Neosofia Glossary

General Terms

To Be Determined (TBD)

TBD is used to introduce an idea that is intended to be proven or confirmed as true, indicating that further evidence or proof is needed. For Neosofia it is a placeholder to indicate that upon request, evidence for the supported policy or procedure can be demonstrated. Also, an alias for to be demonstrated or to be done.

Keep it Simple Stupid (KISS)

A design principle that emphasizes simplicity and clarity in design and systems.

Do Not Repeat Yourself (DRY)

Every piece of knowledge must have a single, unambiguous, authoritative representation within a system. ¹

Work in Progress (WIP)

A task, project, or deliverable that is currently being worked on but has not yet been completed. WIP is often used to track ongoing efforts and ensure visibility into the status of work within a team or organization.

Enterprise Application Software (EAS)

Computer software used to satisfy the needs of an organization rather than its individual users. ²

EAS Examples

Business intelligence (BI)
Content Management System (CMS)
Customer Relationship Management (CRM)
Database Management System (DBMS)
Enterprise Resource Planning (ERP)
Enterprise Asset Management (EAM)
Human Resource Management (HRM)
Knowledge Management (KM)
Product Lifecycle Management (PLM)
Supply Chain Management (SCM)
Software Configuration Management (SCM) - such as Version Control System (VCS)
Intrusion Detection Prevention (IDS) - and by extension Intrusion Prevention System (IPS)
Security Information Event Management (SIEM)

Compliance Terms

Minimal Viable Compliance (MVC)

The smallest set of policies any organization of any size in any industry should consider implementing for their organization. This is also known as level 1 compliance.

Compliance Levels

The classification of policies and procedures into three compliance levels to simplify the policy/regulation/industry matrix.
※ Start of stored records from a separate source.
-- ==== Sys2Proof/Safety.lean ====
section
/-!
DEFINITION. What counts as a safe run: every step answers a next state, and the state keeps its canonical form and the bounds that
the spec gives its tables.
-/
namespace Sys2Proof.Machine
open Sys2Proof

/-- The state is canonical: memory lists no address twice, in order, and no blank byte (R14, R273). -/
def State.canonical (s : State) : Bool := Memory.wf s.mem

/-- The tables that the spec bounds keep their bounds: the fault log 1,024 entries (R460), the combining table 4,096 (R254). -/
def State.bounded (s : State) : Bool := s.flog.length ≤ 1024 && s.comb.length ≤ 4096

/-- What every step keeps. -/
def State.inv (s : State) : Bool := s.canonical && s.bounded

/-- A step that stops neither with a fault nor with a refusal. -/
def steps (s : State) : Bool :=
  match step s with
  | .next _ => true
  | .fault _ => false
  | .refused _ => false

end Sys2Proof.Machine
end

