/-- The oldest pre-report leaves its queue and is applied, after its far entry is dropped where found bad; the oldest post
  report is taken, after the neuron's record is dropped where found bad; an empty queue is left. TRACE_GROOM_VISIT
  with no row and no entry does nothing; else it moves the cursor on and is counted: a bad near PLX is reset and
  logged, another groomed; a far entry found bad, or with no trace left, is released and the cursor stays, another
  groomed. EPOCH_END: with an end pending or no harness LOADED nothing; the master ends the epoch after its L-th step,
  not before; another device with the CAPTURE broadcast alone. CAPTURE: with no end pending, before the step is
  complete and the sweep over, in Brace, or on the master before the others tell, nothing; else the wait is added and
  compactions run; where one is held for room the capture waits; else tables are swapped and a LEARN_EPOCH completes.
  SWEEP_ROW: with no row nothing; a row held goes on; of the next row a bad PLX is dropped and logged, one without
  s_pre passed over, another swept with x_pre and s_pre as of its PLX. SWEEP_END with no sweep, a row left or no room
  does nothing; else it stages a COMMIT, clears SWEEP_BUSY, keeps the longest sweep and signals SWEEP_HITCH where one
  is named. -/
def Obligations.PlasticityAndStable : Prop :=
  (∀ (c : ClusterId) (bad : Bool) (s : State),
      (s.plast c.val).pre = [] →
      exec (.preReport c bad) s = .next (s)) ∧
  (∀ (c : ClusterId) (bad : Bool) (r : PreReport) (l : List PreReport) (s : State),
      (s.plast c.val).pre = r :: l → (bad = false ∨ (s.plast c.val).farFind r.row = none) →
      exec (.preReport c bad) s = .next ((s.setPlast c.val { (s.plast c.val) with pre := l }).applyPre c.val r)) ∧
  (∀ (c : ClusterId) (r : PreReport) (l : List PreReport) (s : State),
      (s.plast c.val).pre = r :: l → (s.plast c.val).farFind r.row ≠ none →
      exec (.preReport c true) s = .next (
        ((s.setPlast c.val { (s.plast c.val) with
          pre := l, farPlx := (s.plast c.val).farPlx.filter fun x => x.1 ≠ r.row }).plasticEcc c.val r.row.tile
            r.row.ident).applyPre c.val r)) ∧
  (∀ (c : ClusterId) (bad : Bool) (s : State),
      (s.plast c.val).postQueue = [] →
      exec (.postReport c bad) s = .next (s)) ∧
  (∀ (c : ClusterId) (bad : Bool) (r : PostReport) (l : List PostReport) (s : State),
      (s.plast c.val).postQueue = r :: l →
      (bad = false ∨ ((s.plast c.val).post.any fun x => x.tile == r.tile && x.neuron == r.neuron) = false) →
      exec (.postReport c bad) s =
        .next ((s.setPlast c.val { (s.plast c.val) with postQueue := l }).applyPost c.val r)) ∧
  (∀ (c : ClusterId) (r : PostReport) (l : List PostReport) (s : State),
      (s.plast c.val).postQueue = r :: l →
      ((s.plast c.val).post.any fun x => x.tile == r.tile && x.neuron == r.neuron) = true →
      exec (.postReport c true) s = .next (
        ((s.setPlast c.val { (s.plast c.val) with
          post := (s.plast c.val).post.filter fun x => !(x.tile == r.tile && x.neuron == r.neuron) }).plasticEcc c.val
            r.tile r.neuron).takePost c.val)) ∧
  (∀ (c : ClusterId) (bad : Bool) (s : State),
      s.nearPlastic c.val = [] → (s.plast c.val).farPlx = [] →
      exec (.traceGroomVisit c bad) s = .next (s)) ∧
  (∀ (c : ClusterId) (bad : Bool) (row : RowName) (s : State),
      0 < (s.nearPlastic c.val).length + (s.plast c.val).farPlx.length →
      (s.nearPlastic c.val)[(s.plast c.val).groomCursor % ((s.nearPlastic c.val).length + (s.plast
        c.val).farPlx.length)]? = some row →
      exec (.traceGroomVisit c bad) s = .next (
        let s1 := ((s.setPlast c.val { (s.plast c.val) with groomCursor := ((s.plast c.val).groomCursor %
                                                              ((s.nearPlastic c.val).length + (s.plast
                                                              c.val).farPlx.length) + 1) % ((s.nearPlastic
                                                              c.val).length + (s.plast c.val).farPlx.length) }).bumpAt
          Reg.TRACE_GROOM c.val)
        if bad then
          (s1.setWord (s.nearRowAddr c.val row.tile row.row + 12) 4 (Plx.toWord { rxpre := 0, rtl := s.fabric.learned
                                                                                    % 4096, spre0 := 0, spre1 := 0
                                                                                    })).plasticEcc
            c.val row.tile row.ident
        else s1.setWord (s.nearRowAddr c.val row.tile row.row + 12) 4 (groomPlx (Plx.ofWord (s.word (s.nearRowAddr
          c.val row.tile row.row + 12) 4)) s.fabric.learned).toWord)) ∧
  (∀ (c : ClusterId) (bad : Bool) (k : Nat) (x : RowName × Nat) (s : State),
      0 < (s.nearPlastic c.val).length + (s.plast c.val).farPlx.length →
      (s.plast c.val).groomCursor % ((s.nearPlastic c.val).length + (s.plast c.val).farPlx.length) = k →
      (s.nearPlastic c.val)[k]? = none → (s.plast c.val).farPlx[k - (s.nearPlastic c.val).length]? = some x →
      exec (.traceGroomVisit c bad) s = .next (
        let s1 := ((s.setPlast c.val { (s.plast c.val) with groomCursor := ((s.plast c.val).groomCursor %
                                                              ((s.nearPlastic c.val).length + (s.plast
                                                              c.val).farPlx.length) + 1) % ((s.nearPlastic
                                                              c.val).length + (s.plast c.val).farPlx.length) }).bumpAt
          Reg.TRACE_GROOM c.val)
        let y := groomPlx (Plx.ofWord x.2) s.fabric.learned
        let gone := s1.setPlast c.val { s1.plast c.val with
          farPlx := (s1.plast c.val).farPlx.filter (fun z => z.1 ≠ x.1), groomCursor := k }
        if bad then gone.plasticEcc c.val x.1.tile x.1.ident
        else if y.rxpre = 0 ∧ y.spre0 = 0 ∧ y.spre1 = 0 then gone
        else s1.setPlast c.val ((s1.plast c.val).farSet x.1 y.toWord))) ∧
  (∀ (s : State),
      (s.learning.ending ≠ none ∨ s.reg Reg.HARNESS_STATE ≠ 2 ∨ s.isMaster = true ∧ (s.learning.epochLen = 0 ∨
        s.learning.epochSteps < s.learning.epochLen) ∨ s.isMaster = false ∧ (s.fabric.news.find? fun m => m.1 = 3) =
        none) →
      exec (.epochEnd) s = .next (s)) ∧
  (∀ (s : State),
      s.learning.ending = none → s.reg Reg.HARNESS_STATE = 2 → s.isMaster = true → s.learning.epochLen ≠ 0 →
      s.learning.epochLen ≤ s.learning.epochSteps →
      exec (.epochEnd) s = .next (s.endEpoch false)) ∧
  (∀ (m : Nat × Nat × Nat) (s : State),
      s.learning.ending = none → s.reg Reg.HARNESS_STATE = 2 → s.isMaster = false →
      (s.fabric.news.find? fun m => m.1 = 3) = some m →
      exec (.epochEnd) s =
        .next ((s.modFabric fun f => { f with news := dropFirst m f.news }).modLearning fun l => { l with ending :=
                                                                                                            some
                                                                                                            (m.2.1,
                                                                                                            s.now),
                                                                                                            command :=
                                                                                                            false })) ∧
  (∀ (others : Option Status) (s : State),
      (s.learning.ending.all fun e => !s.captureReady e.1 || (s.isMaster && others.isNone)) = true →
      exec (.capture others) s = .next (s)) ∧
  (∀ (others : Option Status) (nb at' : Nat) (s : State),
      s.learning.ending = some (nb, at') → s.captureReady nb = true → (s.isMaster = false ∨ others ≠ none) →
      exec (.capture others) s = .next (
        let s1 := ((s.noteSweepWait at').plasticClusters.foldl (fun s c => s.compactSome c ((s.plast c).prune.length +
          2)) (s.noteSweepWait at'))
        if s1.plasticClusters.any fun c => (s1.plast c).prune != [] || (s1.plast c).edits != [] then s1
        else (s1.captureNow nb).learnDone (s.reg Reg.EPOCH) nb (others.getD .ok))) ∧
  (∀ (c : ClusterId) (f : SweepFlaws) (s : State),
      (s.plast c.val).current = none → (s.plast c.val).closed = [] →
      exec (.sweepRow c f) s = .next (s)) ∧
  (∀ (c : ClusterId) (f : SweepFlaws) (cur : SweepRow) (s : State),
      (s.plast c.val).current = some cur →
      exec (.sweepRow c f) s = .next ((s.dropFlawed c.val cur.row f).runSweep c.val cur f)) ∧
  (∀ (c : ClusterId) (f : SweepFlaws) (row : RowName) (l : List RowName) (s : State),
      (s.plast c.val).current = none → (s.plast c.val).closed = row :: l → f.plx = true →
      exec (.sweepRow c f) s = .next (
        ((if row.far then s.modPlast c.val fun e => { e with farPlx := e.farPlx.filter fun y => y.1 ≠ row }
          else s.setRowPlx c.val row { rxpre := 0, rtl := s.fabric.learned % 4096, spre0 := 0, spre1 := 0
                                         }).plasticEcc
          c.val row.tile row.ident).nextRow c.val)) ∧
  (∀ (c : ClusterId) (f : SweepFlaws) (row : RowName) (l : List RowName) (s : State),
      (s.plast c.val).current = none → (s.plast c.val).closed = row :: l → f.plx = false →
      (s.rowPlx c.val row).spre ((s.reg Reg.EPOCH + 1) % 2) = 0 →
      exec (.sweepRow c f) s = .next (s.nextRow c.val)) ∧
  (∀ (c : ClusterId) (f : SweepFlaws) (row : RowName) (l : List RowName) (x : Plx) (g : Nat) (s : State),
      (s.plast c.val).current = none → (s.plast c.val).closed = row :: l → f.plx = false → s.rowPlx c.val row = x →
      x.spre ((s.reg Reg.EPOCH + 1) % 2) ≠ 0 → s.group (s.rowHeader (.at (s.rowAddr c.val row))).pgrp = g →
      exec (.sweepRow c f) s = .next (
        let k := s.classAt (grpSrcCls g) s.fabric.learned
        let xPre := traceAt x.rxpre k.tauPre x.rtl (s.reg Reg.EPOCH_END_STEP) s.fabric.learned
        let cur : SweepRow :=
          { row := row, xPre := xPre.toNat, sPre := x.spre ((s.reg Reg.EPOCH + 1) % 2), word := 0 }
        ((s.modPlast c.val fun e => { e with current := some cur }).dropFlawed c.val row f).runSweep c.val cur f)) ∧
  (∀ (s : State),
      (s.reg Reg.SWEEP_BUSY = 0 ∨ (s.plasticClusters.any fun c => (s.plast c).closed != []) = true ∨ s.stagingRoom =
        false) →
      exec (.sweepEnd) s = .next (s)) ∧
  (∀ (s : State),
      s.reg Reg.SWEEP_BUSY ≠ 0 → (s.plasticClusters.any fun c => (s.plast c).closed != []) = false →
      s.stagingRoom = true →
      exec (.sweepEnd) s = .next (
        let s1 := s.stage 2 (s.reg Reg.JRNL_GEN / 2 ^ 32 % 2 ^ 24) (s.reg Reg.JRNL_GEN % 2 ^ 32)
        let s2 := (s1.setReg Reg.SWEEP_BUSY 0).peak Reg.SWEEP_MAX_NS (s.now - s.learning.sweepFrom)
        let s3 := s.plasticClusters.foldl (fun s c => s.modPlast c fun e => { e with sweeping := false }) s2
        if s.reg Reg.SWEEP_HITCH = 0xFFFF then s3 else s3.hitchNotify (s.reg Reg.SWEEP_HITCH)))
The levels are

Level 1: The policies and procedures any organization should adopt if they're collecting non-public data of any kind.
Level 2: The policies and procedures any organization that deals with PII should adopt. For example, collecting data for the purpose of marketing on your website (PII), technology (SaaS) providers operating in lightly regulated industries, or any small business with employees beyond the owners.
Level 3: Specialized organizations operating in heavily regulated industries. Healthcare, banking, transportation, and power are some sectors that typically fall into level 3 compliance as they often have the most number of regulations governing them. ³

Quality Management System (QMS)

A formalized system that documents processes, procedures, and responsibilities for achieving quality policies and objectives. It helps coordinate and direct an organization’s activities to meet customer and regulatory requirements and improve its effectiveness and efficiency on a continuous basis.

Plan Do Check Act (PDCA)

An iterative four-step management method used in business for the control and continuous improvement of processes and products. It is also known as the Deming Cycle or Shewhart Cycle.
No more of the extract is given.